QualTrace III is an integral part of PeakTrace 6 and can be used as either part of the standard PeakTrace basecalling, or on its own via selecting qualtrace as the basecaller within Auto PeakTrace 6.
QualTrace III Options Window
The QualTrace III options allow the default QualTrace III processing options to be adjusted as well as allowing the detail level of the Trace Reports to be set.

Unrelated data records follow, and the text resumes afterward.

/-! ## Chapter 08, 17: registers of the PWR page -/
def PWR.PWR_STATE : Reg := { page := .pwr, off := 0x100, reset := 0x20 }
def PWR.PWR_STATE_IN_LOW : Fld := ⟨PWR.PWR_STATE, 0, 1⟩
def PWR.PWR_STATE_IN_HIGH : Fld := ⟨PWR.PWR_STATE, 1, 1⟩
def PWR.PWR_STATE_THROTTLED : Fld := ⟨PWR.PWR_STATE, 2, 1⟩
def PWR.PWR_STATE_HOT : Fld := ⟨PWR.PWR_STATE, 3, 1⟩
def PWR.PWR_STATE_TRIPPING : Fld := ⟨PWR.PWR_STATE, 4, 1⟩
def PWR.PWR_STATE_REFCLK_OK : Fld := ⟨PWR.PWR_STATE, 5, 1⟩
def PWR.VIN : Reg := { page := .pwr, off := 0x104 }
def PWR.IIN : Reg := { page := .pwr, off := 0x108 }
def PWR.PIN_W : Reg := { page := .pwr, off := 0x10c }
def PWR.ENERGY : Reg := { page := .pwr, off := 0x110, wide := true, stride := 8 }
def PWR.PCAP : Reg := { page := .pwr, off := 0x118, reset := 0x1f40c1c, rw := 0xffffffff }
def PWR.PCAP_CAP_W : Fld := ⟨PWR.PCAP, 0, 16⟩
def PWR.PCAP_DEBT_MAX : Fld := ⟨PWR.PCAP, 16, 16⟩
def PWR.PCAP_DEBT : Reg := { page := .pwr, off := 0x11c }
def PWR.THR_CTRL : Reg := { page := .pwr, off := 0x120, reset := 0x8, rw := 0x1f }
def PWR.THR_CTRL_THR_DUTY : Fld := ⟨PWR.THR_CTRL, 0, 4⟩
def PWR.THR_CTRL_THROTTLE : Fld := ⟨PWR.THR_CTRL, 4, 1⟩
def PWR.TJ : Reg := { page := .pwr, off := 0x124 }
def PWR.TJ_NOW : Fld := ⟨PWR.TJ, 0, 8⟩
def PWR.TJ_MAX : Fld := ⟨PWR.TJ, 8, 8⟩
def PWR.TJ_SENSOR : Fld := ⟨PWR.TJ, 16, 8⟩
def PWR.TJ_WARN : Reg := { page := .pwr, off := 0x128, reset := 0x64, rw := 0xff }
def PWR.TJ_WARN_T : Fld := ⟨PWR.TJ_WARN, 0, 8⟩
def PWR.RAIL_SEL : Reg := { page := .pwr, off := 0x130, rw := 0x1f }
def PWR.RAIL_SEL_RAIL : Fld := ⟨PWR.RAIL_SEL, 0, 4⟩
def PWR.RAIL_SEL_CASTING : Fld := ⟨PWR.RAIL_SEL, 4, 1⟩
def PWR.RAIL_DATA : Reg := { page := .pwr, off := 0x134, held := 0xffffffff }
def PWR.RAIL_DATA_MV : Fld := ⟨PWR.RAIL_DATA, 0, 16⟩
def PWR.RAIL_DATA_AMP : Fld := ⟨PWR.RAIL_DATA, 16, 16⟩
def PWR.RAIL_SET : Reg := { page := .pwr, off := 0x138, held := 0xffffffff }
def PWR.RAIL_SET_MV : Fld := ⟨PWR.RAIL_SET, 0, 16⟩
def PWR.STAG_STATE : Reg := { page := .pwr, off := 0x140 }
def PWR.STAG_STATE_PEND : Fld := ⟨PWR.STAG_STATE, 0, 8⟩
def PWR.STAG_STATE_LAST : Fld := ⟨PWR.STAG_STATE, 8, 3⟩
def PWR.GRANTS : Reg := { page := .pwr, off := 0x144 }
def PWR.CLK_STATE : Reg := { page := .pwr, off := 0x148 }
def PWR.CLK_STATE_CK : Fld := ⟨PWR.CLK_STATE, 0, 1⟩
def PWR.CLK_STATE_TK : Fld := ⟨PWR.CLK_STATE, 1, 1⟩
def PWR.CLK_STATE_HK : Fld := ⟨PWR.CLK_STATE, 2, 1⟩
def PWR.CLK_STATE_ONFI : Fld := ⟨PWR.CLK_STATE, 3, 1⟩
def PWR.CLK_STATE_STW : Fld := ⟨PWR.CLK_STATE, 4, 1⟩
def PWR.CLK_STATE_SERDES : Fld := ⟨PWR.CLK_STATE, 5, 1⟩
def PWR.CLK_STATE_REFCLK : Fld := ⟨PWR.CLK_STATE, 16, 16⟩
def PWR.PIN_CTRL : Reg := { page := .pwr, off := 0x150, reset := 0x64, rw := 0x3fff, w1c := 0x4000 }
def PWR.PIN_CTRL_TICK_OUT_EN : Fld := ⟨PWR.PIN_CTRL, 0, 1⟩
def PWR.PIN_CTRL_STROBE_EN : Fld := ⟨PWR.PIN_CTRL, 1, 1⟩
def PWR.PIN_CTRL_TICK_W : Fld := ⟨PWR.PIN_CTRL, 2, 8⟩
def PWR.PIN_CTRL_STROBE_SRC : Fld := ⟨PWR.PIN_CTRL, 10, 2⟩
def PWR.PIN_CTRL_STROBE_CORE : Fld := ⟨PWR.PIN_CTRL, 12, 2⟩
def PWR.PIN_CTRL_PIN_CONFLICT : Fld := ⟨PWR.PIN_CTRL, 14, 1⟩
def PWR.STROBE_SEQ : Reg := { page := .pwr, off := 0x154, rw := 0xffffffff }
def PWR.PWR_INJ : Reg := { page := .pwr, off := 0x158, w1s := 0x7 }
def PWR.PWR_INJ_VIN_LOW : Fld := ⟨PWR.PWR_INJ, 0, 1⟩
def PWR.PWR_INJ_HOT : Fld := ⟨PWR.PWR_INJ, 1, 1⟩
def PWR.PWR_INJ_TRIP : Fld := ⟨PWR.PWR_INJ, 2, 1⟩
def PWR.FRM_CTRL : Reg := { page := .pwr, off := 0x200, rwl := 0x1 }
def PWR.FRM_CTRL_LOCK_REQ : Fld := ⟨PWR.FRM_CTRL, 0, 1⟩
def PWR.FRM_STATE : Reg := { page := .pwr, off := 0x204 }
def PWR.FRM_STATE_LOCKED : Fld := ⟨PWR.FRM_STATE, 0, 1⟩
def PWR.FRM_STATE_ALIGNED : Fld := ⟨PWR.FRM_STATE, 1, 1⟩
def PWR.FRM_STATE_LOCK_REFUSED : Fld := ⟨PWR.FRM_STATE, 2, 1⟩
def PWR.FRM_STATE_WHY_SCHED : Fld := ⟨PWR.FRM_STATE, 3, 1⟩
def PWR.FRM_STATE_WHY_CACHE : Fld := ⟨PWR.FRM_STATE, 4, 1⟩
def PWR.FRM_STATE_WHY_SLOTS : Fld := ⟨PWR.FRM_STATE, 5, 1⟩
def PWR.FRM_STATE_WHY_BUSY : Fld := ⟨PWR.FRM_STATE, 6, 1⟩
def PWR.FRM_STATE_PERIOD_MISMATCH : Fld := ⟨PWR.FRM_STATE, 7, 1⟩
def PWR.FRM_STATE_STRETCH_PENDING : Fld := ⟨PWR.FRM_STATE, 8, 1⟩
def PWR.FRM_PERIOD : Reg := { page := .pwr, off := 0x208, reset := 0x124f80 }
def PWR.FRM_PERIOD_NEXT : Reg := { page := .pwr, off := 0x20c, reset := 0x124f80, rw := 0x3ffffff }
def PWR.FRM_PERIOD_AT : Reg := { page := .pwr, off := 0x210, wide := true, stride := 8, rw := 0xffffffffffff }
def PWR.TICK_COUNT : Reg := { page := .pwr, off := 0x218, wide := true, stride := 8 }
def PWR.FRAME_COUNT : Reg := { page := .pwr, off := 0x220, wide := true, stride := 8 }
def PWR.FRM_SLACK : Reg := { page := .pwr, off := 0x230, count := 4, stride := 4, reset := 0x10, rw := 0xffff }
def PWR.SLACK_USED : Reg := { page := .pwr, off := 0x240, count := 4, stride := 4 }
def PWR.FRM_CHK : Reg := { page := .pwr, off := 0x250, count := 4, stride := 4, rw := 0x1fffffff }
def PWR.FRM_CHK_TOKEN : Fld := ⟨PWR.FRM_CHK, 0, 12⟩
def PWR.FRM_CHK_EXPECT : Fld := ⟨PWR.FRM_CHK, 12, 16⟩
def PWR.FRM_CHK_EN : Fld := ⟨PWR.FRM_CHK, 28, 1⟩
def PWR.FRM_DUE : Reg := { page := .pwr, off := 0x260, count := 4, stride := 4 }
def PWR.ALIGN_CTRL : Reg := { page := .pwr, off := 0x270, rwl := 0x3ffff }
def PWR.ALIGN_CTRL_SRC : Fld := ⟨PWR.ALIGN_CTRL, 0, 17⟩
def PWR.ALIGN_CTRL_MASTER : Fld := ⟨PWR.ALIGN_CTRL, 17, 1⟩
def PWR.ALIGN_ERR : Reg := { page := .pwr, off := 0x274 }
def PWR.ALIGN_ERR_ERR : Fld := ⟨PWR.ALIGN_ERR, 0, 16⟩
def PWR.ALIGN_ERR_TRIM : Fld := ⟨PWR.ALIGN_ERR, 16, 16⟩
def PWR.OVR_COUNT : Reg := { page := .pwr, off := 0x278 }
def PWR.LATE_COUNT : Reg := { page := .pwr, off := 0x27c }
def PWR.IDLE_FRAMES : Reg := { page := .pwr, off := 0x280 }
def PWR.SLICE_MAP : Reg := { page := .pwr, off := 0x284, reset := 0xe4 }
def PWR.OVR_CORE : Reg := { page := .pwr, off := 0x288 }
def PWR.OVR_CORE_CORE : Fld := ⟨PWR.OVR_CORE, 0, 2⟩
def PWR.FRM_INJ : Reg := { page := .pwr, off := 0x28c, w1s := 0x7 }
def PWR.FRM_INJ_CHK_FAIL : Fld := ⟨PWR.FRM_INJ, 0, 1⟩
def PWR.FRM_INJ_LATE : Fld := ⟨PWR.FRM_INJ, 1, 1⟩
def PWR.FRM_INJ_ALIGN_LOSS : Fld := ⟨PWR.FRM_INJ, 2, 1⟩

QualTrace and Trace Report Optional Parameters
The setting on this menu allow the user to override the default settings for QualTrace. For most of these options it is strongly advised to not change these settings (other than the trace report setting) as the maximum utility is obtained with QualTrace when using consistent values allow historical comparisons to be made. This can enable drift in protocols or regent decay to be detected early. In addition, using inappropriate values may result in invalid analysis results.
delayed first peak
The percentage delay of the actual first peak from the expected for the trace to be classified as Late Peak Start. Default is 133%.
crosstalk threshold
The percentage of spectral crosstalk (bleed of signal from one channel into other channels) due to mis-calibration of DNA sequencing instrument for a trace to be classified as Spectral Calibration. Default is 15%.
signal2noise base
The approximate base from which signal to noise measurements are made to determine if a trace falls into the Excellent, Good, Below average, Poor, or Failed categories. Default is 700.
signal2noise threshold
The signal to noise ratio used to determine if a trace falls into the Excellent, Good, Below average, Poor, or Failed categories. Default is 4.
early signal base
The base (to the mid signal base) from which the early signal to noise ratio (EARLY SIGNAL) is determined. Default is 0.
mid signal base
The base (to the late signal base) from which the mid signal to noise ratio (MID SIGNAL) is determined. Default is 450.
late signal base
The base (to the end of the basecall) from which the late signal to noise ratio (LATE SIGNAL) is determined. Default is 900.
poor resolution
The measured peak width over the expected width at the set poor resolution base to classify a trace as Poor Resolution. Default is 300% and base 700.
quality threshold
The minimum quality score used to calculate GOOD BASE. Default is 20.
contiguous readlength
The minimum quality score threshold and window size used to calculate CRL. Default is 20 and 20.
mixed peak threshold
The percentage height of the second peak beneath the primary peak required to classify a peak as mixed signal. Default is 50%.
mixed trace threshold
The percentage of mix peaks is the mixed base window to classify a trace as Early Mixed or Late Mixed. Default is 40%.
early mixed base start
The start base of the early mixed base region. Default is 50.
early mix base end
The end base of the early mixed base region. Default 250.
late mixed base start
The start base of the late mixed base region. Default is 500.
late mixed base end
The end base of late mixed base region. Default is 700.
bubble spike threshold
The percentage height that a narrow peak with strong signal in all 4 channels must be above the average peak height to detect the presence of air bubbles (BUBBLE). Default is 200%.
void peak threshold
The percentage height that a broad peak with strong signal in all 4 channels must be above the average peak height for the void peak base (VOID PEAK) to be calculated. Default is 300%.
trace report
This option controls the detail of trace report. The four options are no report, brief, standard and full. Default is no report.
output qualtrace log
This option controls if a qualtrace log file is generated. The tab delimited logfile is saved to the output folder with the name “qualtrace.xls”. Default is checked (QualTrace log file output).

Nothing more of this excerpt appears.